── DATA FOR PROCESSING ──

/-- R199: a jump to itself leaves all of the machine's state but the timers. -/
def Obligations.JumpToSelfLeavesAllButTheTimers : Prop :=
  ∀ (s : State) (nnn : Imm12), Dispatches s (.jp nnn) → nnn.toNat = s.PC.toNat →
    ∃ t, step s = .next t ∧
      ChangesOnly (fun p => p = .delayTimer ∨ p = .soundTimer ∨ p = .inputs ∨ p = .output) s t
end

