-- ==== Sys2Proof/Tests/Slice0.lean ====
section
/-! SUPPORT. The model's own tests. Expected results are from the spec: the words from the patterns of 30_encoding.md R55, the
results from the vectors of 95_test_vectors.md (section 2, by family) and the examples of the instruction rules. The last
sections show, for each obligation with hypotheses, states and operands that meet them. -/

namespace Sys2Proof.Tests

open Sys2Proof Sys2Proof.Machine

-- One theorem at a time: checked in parallel, the tests' threads reserve more memory than a check may.
set_option Elab.async false

/-! ### Helpers: small states, and what one Step gives -/

/-- Reset, changed by `f`, with a word where the next Step fetches. -/
def start (w : Nat) (f : State → State := id) : State := (f State.reset).withFetchWord 16 w

def regs (l : List (Reg × Byte)) (s : State) : State := l.foldl (fun t p => t.setReg p.1 p.2) s

def light (l : List (Fin 64 × Fin 32)) (s : State) : State :=
  s.setDisplay (l.foldl (fun d p => Display.put d p.1 p.2 true) s.DISP)

def keysOf (l : List Nat) : Vector Bool 16 :=
  l.foldl (fun v k => v.setIfInBounds k true) (Vector.replicate 16 false)

/-- The host's inputs of the coming Step: the keys down, the random byte, the tick enable. -/
def host (down : List Nat) (rnd : Byte) (tick : Bool) (s : State) : State := s.offerInput ⟨keysOf down, rnd, tick⟩

/-- A machine constructed with `TIMER_TICK_MODE = External`. -/
def external (s : State) : State := { s with config := { s.config with tickMode := .external } }

def nextOf : Host.Outcome State Fault Refusal → Option State
  | .next t => some t
  | _ => none

def faultIn : Host.Outcome State Fault Refusal → Option Fault
  | .fault f => some f
  | _ => none

/-- What `f` sees after one Step; none if the Step does not complete. -/
def seen {α : Type} (s : State) (f : State → α) : Option α := (nextOf (step s)).map f

/-- The lit pixels after one Step are exactly those listed. -/
def showsOnly (s : State) (l : List (Fin 64 × Fin 32)) : Bool :=
  seen s (fun t => Display.differs t.DISP (light l State.reset).DISP) == some false

/-! ### WellFormed: the one check (R57) -/

theorem test_sysnop_of_high_nibble_zero_is_illFormed :
    Instr.wellFormed (.sysnop 0x0E0) = false ∧ Instr.wellFormed (.sysnop 0x0FF) = false := by decide

theorem test_sysnop_of_high_nibble_nonzero_is_wellFormed :
    Instr.wellFormed (.sysnop 0x100) = true ∧ Instr.wellFormed (.sysnop 0xFFF) = true := by decide

/-! ### Decoding: a word of every row of R55, written out from its pattern -/

theorem test_decode_families_0_to_2 :
    decodeWord 0x00E0 = .ok .cls ∧ decodeWord 0x00EE = .ok .ret ∧
    decodeWord 0x0800 = .ok (.sysnop 0x800) ∧ decodeWord 0x04E0 = .ok (.sysnop 0x4E0) ∧
    decodeWord 0x02EE = .ok (.sysnop 0x2EE) ∧ decodeWord 0x0123 = .ok (.sysnop 0x123) ∧
    decodeWord 0x1204 = .ok (.jp 0x204) ∧ decodeWord 0x2FFF = .ok (.call 0xFFF) := by decide
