-- ==== Sys2Proof/Syntax.lean ====
section
/-! DEFINITION. The commands: one constructor per row of the spec's operation table, with the row's operands. Where a
command is an instruction of a core, `c` is the core's context: tending core slot·16 + core·4 + context, I/O core 288 + i,
Reeve 320 (R85). -/

namespace Sys2Proof

open Machine
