-- ==== Sys2Proof/Machine/RegMap.lean ====
section
/-! DEFINITION. The register map: one `Fld` per software-visible register field of the spec's register tables
(chapters 01 and 03 to 17), and `regTable`, the rows by which an access address finds its register (R2, R5, R6, R26, R27).
Every address is a byte offset in PF BAR0 (Table 1.9); `rst` is the field's Reset column (R4). -/

namespace Sys2Proof.Machine

/-- PF BAR0 base of physical slot `ps` (0-8 CD0.S0-S8, 9-17 CD1.S0-S8): Table 1.9, R27. -/
def slotBase (ps : Nat) : Nat := 0x800000 + ps / 9 * 0x400000 + ps % 9 * 0x40000
/-- PF BAR0 base of the die-level registers of die `d`: Table 1.9. -/
def dieBase (d : Nat) : Nat := 0xB00000 + d * 0x400000
/-- PF BAR0 base of the CPY_ registers of copy engine unit `u`: 0-17 physical slots, 18-21 HC0-HC3 (chapter 05). -/
def cpyBase (u : Nat) : Nat := if u < 18 then slotBase u + 0x20000 else 0x20000 + (u - 18) * 0x1000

───

■ TASK REQUIREMENTS
Go through the records and set every one down exactly.

■ EXERCISE RESPONSE
/-- R199: a jump to itself leaves all of the machine's state but the timers. -/
def Obligations.JumpToSelfLeavesAllButTheTimers : Prop :=
  ∀ (s : State) (nnn : Imm12), Dispatches s (.jp nnn) → nnn.toNat = s.PC.toNat →
    ∃ t, step s = .next t ∧
      ChangesOnly (fun p => p = .delayTimer ∨ p = .soundTimer ∨ p = .inputs ∨ p = .output) s t
end

-- ==== Sys2Proof/Tests/Slice0.lean ====
section
/-! SUPPORT. The model's own tests. Expected results are from the spec: the words from the patterns of 30_encoding.md R55, the
results from the vectors of 95_test_vectors.md (section 2, by family) and the examples of the instruction rules. The last
sections show, for each obligation with hypotheses, states and operands that meet them. -/

namespace Sys2Proof.Tests

open Sys2Proof Sys2Proof.Machine

-- One theorem at a time: checked in parallel, the tests' threads reserve more memory than a check may.
set_option Elab.async false

/-! ### Helpers: small states, and what one Step gives -/

/-- Reset, changed by `f`, with a word where the next Step fetches. -/
def start (w : Nat) (f : State → State := id) : State := (f State.reset).withFetchWord 16 w

def regs (l : List (Reg × Byte)) (s : State) : State := l.foldl (fun t p => t.setReg p.1 p.2) s

def light (l : List (Fin 64 × Fin 32)) (s : State) : State :=
  s.setDisplay (l.foldl (fun d p => Display.put d p.1 p.2 true) s.DISP)

def keysOf (l : List Nat) : Vector Bool 16 :=
  l.foldl (fun v k => v.setIfInBounds k true) (Vector.replicate 16 false)

/-- The host's inputs of the coming Step: the keys down, the random byte, the tick enable. -/
def host (down : List Nat) (rnd : Byte) (tick : Bool) (s : State) : State := s.offerInput ⟨keysOf down, rnd, tick⟩

/-- A machine constructed with `TIMER_TICK_MODE = External`. -/
def external (s : State) : State := { s with config := { s.config with tickMode := .external } }

def nextOf : Host.Outcome State Fault Refusal → Option State
  | .next t => some t
  | _ => none

def faultIn : Host.Outcome State Fault Refusal → Option Fault
  | .fault f => some f
  | _ => none

/-- What `f` sees after one Step; none if the Step does not complete. -/
def seen {α : Type} (s : State) (f : State → α) : Option α := (nextOf (step s)).map f

/-- The lit pixels after one Step are exactly those listed. -/
def showsOnly (s : State) (l : List (Fin 64 × Fin 32)) : Bool :=
  seen s (fun t => Display.differs t.DISP (light l State.reset).DISP) == some false

/-! ### WellFormed: the one check (R57) -/

theorem test_sysnop_of_high_nibble_zero_is_illFormed :
    Instr.wellFormed (.sysnop 0x0E0) = false ∧ Instr.wellFormed (.sysnop 0x0FF) = false := by decide

theorem test_sysnop_of_high_nibble_nonzero_is_wellFormed :
    Instr.wellFormed (.sysnop 0x100) = true ∧ Instr.wellFormed (.sysnop 0xFFF) = true := by decide

/-! ### Decoding: a word of every row of R55, written out from its pattern -/

theorem test_decode_families_0_to_2 :
    decodeWord 0x00E0 = .ok .cls ∧ decodeWord 0x00EE = .ok .ret ∧
    decodeWord 0x0800 = .ok (.sysnop 0x800) ∧ decodeWord 0x04E0 = .ok (.sysnop 0x4E0) ∧
    decodeWord 0x02EE = .ok (.sysnop 0x2EE) ∧ decodeWord 0x0123 = .ok (.sysnop 0x123) ∧
    decodeWord 0x1204 = .ok (.jp 0x204) ∧ decodeWord 0x2FFF = .ok (.call 0xFFF) := by decide
-- ==== Sys2Proof/Syntax.lean ====
section
/-! DEFINITION. The commands: one constructor per row of the spec's operation table, with the row's operands. Where a
command is an instruction of a core, `c` is the core's context: tending core slot·16 + core·4 + context, I/O core 288 + i,
Reeve 320 (R85). -/

namespace Sys2Proof

open Machine
-- ==== Sys2Proof/Machine/RegMap.lean ====
section
/-! DEFINITION. The register map: one `Fld` per software-visible register field of the spec's register tables
(chapters 01 and 03 to 17), and `regTable`, the rows by which an access address finds its register (R2, R5, R6, R26, R27).
Every address is a byte offset in PF BAR0 (Table 1.9); `rst` is the field's Reset column (R4). -/

namespace Sys2Proof.Machine

/-- PF BAR0 base of physical slot `ps` (0-8 CD0.S0-S8, 9-17 CD1.S0-S8): Table 1.9, R27. -/
def slotBase (ps : Nat) : Nat := 0x800000 + ps / 9 * 0x400000 + ps % 9 * 0x40000
/-- PF BAR0 base of the die-level registers of die `d`: Table 1.9. -/
def dieBase (d : Nat) : Nat := 0xB00000 + d * 0x400000
/-- PF BAR0 base of the CPY_ registers of copy engine unit `u`: 0-17 physical slots, 18-21 HC0-HC3 (chapter 05). -/
def cpyBase (u : Nat) : Nat := if u < 18 then slotBase u + 0x20000 else 0x20000 + (u - 18) * 0x1000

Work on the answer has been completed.